## Task to complete
Among the lines of the data, copy those that hold "algo".

## Records for this exercise
-- ==== Sys2Proof/Certificates/Slice0/Obligations.lean ====
section
/-! DEFINITION. The statements for the provers, in the order of OBLIGATIONS.json. Each docstring names the rule
of spec/ that the statement formalises. A free value or a reset value that the model chose is never relied on;
where a clause is the model's choice, the docstring names its log entry. -/

open Sys2Proof Sys2Proof.Machine

/-! ### Reset and stop -/

/-- 10_state.md R18, R20, R21, R22, R30, R31, R44: the reset values the spec gives. -/
def Obligations.ResetStateHasSpecValues : Prop :=
  State.reset.stop = false ∧ State.reset.rx_mode = Mode.RUNNING ∧ State.reset.rx_st = RxSt.AWAIT_START ∧
    State.reset.rx_poll = true ∧ State.reset.tx_mode = Mode.RUNNING ∧ State.reset.tx_st = TxSt.TX_IDLE ∧
    State.reset.log = []

/-- 70_reset_and_hazards.md R173: RESET at any time gives the values of its table and leaves the host-owned
queues. The data registers and buffers are unspecified, and the statement says nothing of them. -/
def Obligations.ResetStepSetsItsTable : Prop :=
  ctlCodeIs .reset 0x0 ∧ ∀ s : State, ∃ t, exec .reset s = .next t ∧
    t.stop = false ∧ t.rx_mode = Mode.RUNNING ∧ t.rx_st = RxSt.AWAIT_START ∧ t.rx_poll = true ∧
    t.tx_mode = Mode.RUNNING ∧ t.tx_st = TxSt.TX_IDLE ∧ t.log = [] ∧
    t.link_in = s.link_in ∧ t.link_out = s.link_out ∧ t.sin = s.sin ∧ t.sout = s.sout ∧ t.cfg = s.cfg

/-- 10_state.md R18, 60_exceptions.md R171: SET_STOP sets `stop` and changes nothing else. -/
def Obligations.SetStopSetsTheFlagOnly : Prop :=
  ctlCodeIs .setStop 0x1 ∧ ∀ s : State, exec .setStop s = .next { s with stop := true }

/-! ### The RXB steps -/

/-- 40_frame_codec.md R82. -/
def Obligations.InDropDiscardsNonMarker : Prop :=
  rxbRowIs .inDrop 0x00 0xF0 ∧ ∀ (s : State) (b : Byte) (rest : List Byte), TakesByte s b rest →
    s.rx_st = RxSt.AWAIT_START → b ≠ 0xAA →
    s.rxTakes .inDrop ∧ exec .inDrop s = .next { s with link_in := rest, rx_poll := false }

/-- 40_frame_codec.md R83. -/
def Obligations.InSofOpensFrame : Prop :=
  rxbRowIs .inSof 0x10 0xF0 ∧ ∀ (s : State) (b : Byte) (rest : List Byte), TakesByte s b rest →
    s.rx_st = RxSt.AWAIT_START → b = 0xAA →
    s.rxTakes .inSof ∧
      exec .inSof s = .next { s with
        link_in := rest, rx_crc := s.cfg.algo.init, rx_st := RxSt.READ_ADDRESS, rx_poll := false }

/-- 40_frame_codec.md R84: every byte is an address. -/
def Obligations.InAddrTakesAddress : Prop :=
  rxbRowIs .inAddr 0x20 0xE0 ∧ ∀ (s : State) (b : Byte) (rest : List Byte), TakesByte s b rest →
    s.rx_st = RxSt.READ_ADDRESS →
    s.rxTakes .inAddr ∧
      exec .inAddr s = .next { s with
        link_in := rest, rx_addr := b, rx_crc := crcUpdate s.cfg.algo s.rx_crc b,
        rx_st := RxSt.READ_LENGTH, rx_poll := false }

/-- 40_frame_codec.md R85, 60_exceptions.md R156 (1). -/
def Obligations.InLen0RaisesZeroLength : Prop :=
  rxbRowIs .inLen0 0x48 0xE8 ∧ ∀ (s : State) (b : Byte) (rest : List Byte), TakesByte s b rest →
    s.rx_st = RxSt.READ_LENGTH → b = 0x00 →
    s.rxTakes .inLen0 ∧
      exec .inLen0 s = .next { s with
        link_in := rest, log := s.log ++ [.malformedZeroLength s.rx_addr],
        rx_st := RxSt.AWAIT_START, rx_poll := true }

/-- 40_frame_codec.md R86. -/
def Obligations.InLenTakesLength : Prop :=
  rxbRowIs .inLen 0x40 0xE8 ∧ ∀ (s : State) (b : Byte) (rest : List Byte), TakesByte s b rest →
    s.rx_st = RxSt.READ_LENGTH → b ≠ 0x00 →
    s.rxTakes .inLen ∧
      exec .inLen s = .next { s with
        link_in := rest, rx_len := b, rx_rem := b, rx_crc := crcUpdate s.cfg.algo s.rx_crc b,
        rx_st := RxSt.READ_PAYLOAD, rx_poll := false }

/-- 40_frame_codec.md R87, with the frame of the buffer said by its read. -/
def Obligations.InPayStoresPayloadByte : Prop :=
  rxbRowIs .inPay 0x60 0xE4 ∧ ∀ (s : State) (b : Byte) (rest : List Byte), TakesByte s b rest → s.rx_buf.wf →
    s.rx_st = RxSt.READ_PAYLOAD → 2 ≤ s.rx_rem.toNat → s.rx_rem.toNat ≤ s.rx_len.toNat →
    s.rxTakes .inPay ∧ ∃ t, exec .inPay s = .next t ∧
      t = { s with
        link_in := rest, rx_buf := t.rx_buf, rx_crc := crcUpdate s.cfg.algo s.rx_crc b,
        rx_rem := s.rx_rem - 1, rx_poll := false } ∧
      t.rx_rem.toNat = s.rx_rem.toNat - 1 ∧
      t.rx_buf.read (s.rx_len.toNat - s.rx_rem.toNat) = b ∧
      ∀ i, i ≠ s.rx_len.toNat - s.rx_rem.toNat → t.rx_buf.read i = s.rx_buf.read i

/-- 40_frame_codec.md R88, with the frame of the buffer said by its read. -/
def Obligations.InPaylastStoresLastByte : Prop :=
  rxbRowIs .inPaylast 0x64 0xE4 ∧ ∀ (s : State) (b : Byte) (rest : List Byte), TakesByte s b rest → s.rx_buf.wf →
    s.rx_st = RxSt.READ_PAYLOAD → s.rx_rem = 1 → 1 ≤ s.rx_len.toNat →
    s.rxTakes .inPaylast ∧ ∃ t, exec .inPaylast s = .next t ∧
      t = { s with
        link_in := rest, rx_buf := t.rx_buf, rx_crc := crcUpdate s.cfg.algo s.rx_crc b,
        rx_rem := 0, rx_st := RxSt.READ_CHECKSUM, rx_poll := false } ∧
      t.rx_buf.read (s.rx_len.toNat - 1) = b ∧
      ∀ i, i ≠ s.rx_len.toNat - 1 → t.rx_buf.read i = s.rx_buf.read i

/-- 40_frame_codec.md R89, 60_exceptions.md R156 (2): whatever the address is. -/
def Obligations.InCrcbadRaisesChecksumMismatch : Prop :=
  rxbRowIs .inCrcbad 0x80 0xE2 ∧ ∀ (s : State) (b : Byte) (rest : List Byte), TakesByte s b rest →
    s.rx_st = RxSt.READ_CHECKSUM → b ≠ crcFinal s.cfg.algo s.rx_crc →
    s.rxTakes .inCrcbad ∧
      exec .inCrcbad s = .next { s with
        link_in := rest,
        log := s.log ++ [.malformedChecksum s.rx_addr s.rx_len (crcFinal s.cfg.algo s.rx_crc) b],
        rx_st := RxSt.AWAIT_START, rx_poll := true }

/-- 40_frame_codec.md R90, 42_router.md R117: the endpoint answers OK. -/
def Obligations.InDeliverAppendsPayload : Prop :=
  rxbRowIs .inDeliver 0x83 0xE3 ∧ ∀ (s : State) (b : Byte) (rest : List Byte), TakesByte s b rest → s.sin.wf →
    s.rx_st = RxSt.READ_CHECKSUM → b = crcFinal s.cfg.algo s.rx_crc → s.rx_addr.toNat < s.cfg.n →
    s.w_ans = .ok →
    s.rxTakes .inDeliver ∧ ∃ t, exec .inDeliver s = .next t ∧
      t = { s with link_in := rest, sin := t.sin, rx_st := RxSt.AWAIT_START, rx_poll := true } ∧
      t.sin.get s.rx_addr.toNat = s.sin.get s.rx_addr.toNat ++ s.rx_buf.upTo s.rx_len.toNat ∧
      ∀ a, a ≠ s.rx_addr.toNat → t.sin.get a = s.sin.get a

## Answer for the task
        link_in := rest, rx_crc := s.cfg.algo.init, rx_st := RxSt.READ_ADDRESS, rx_poll := false }
        link_in := rest, rx_addr := b, rx_crc := crcUpdate s.cfg.algo s.rx_crc b,
        link_in := rest, rx_len := b, rx_rem := b, rx_crc := crcUpdate s.cfg.algo s.rx_crc b,
        link_in := rest, rx_buf := t.rx_buf, rx_crc := crcUpdate s.cfg.algo s.rx_crc b,
        link_in := rest, rx_buf := t.rx_buf, rx_crc := crcUpdate s.cfg.algo s.rx_crc b,
    s.rx_st = RxSt.READ_CHECKSUM → b ≠ crcFinal s.cfg.algo s.rx_crc →
        log := s.log ++ [.malformedChecksum s.rx_addr s.rx_len (crcFinal s.cfg.algo s.rx_crc) b],
    s.rx_st = RxSt.READ_CHECKSUM → b = crcFinal s.cfg.algo s.rx_crc → s.rx_addr.toNat < s.cfg.n →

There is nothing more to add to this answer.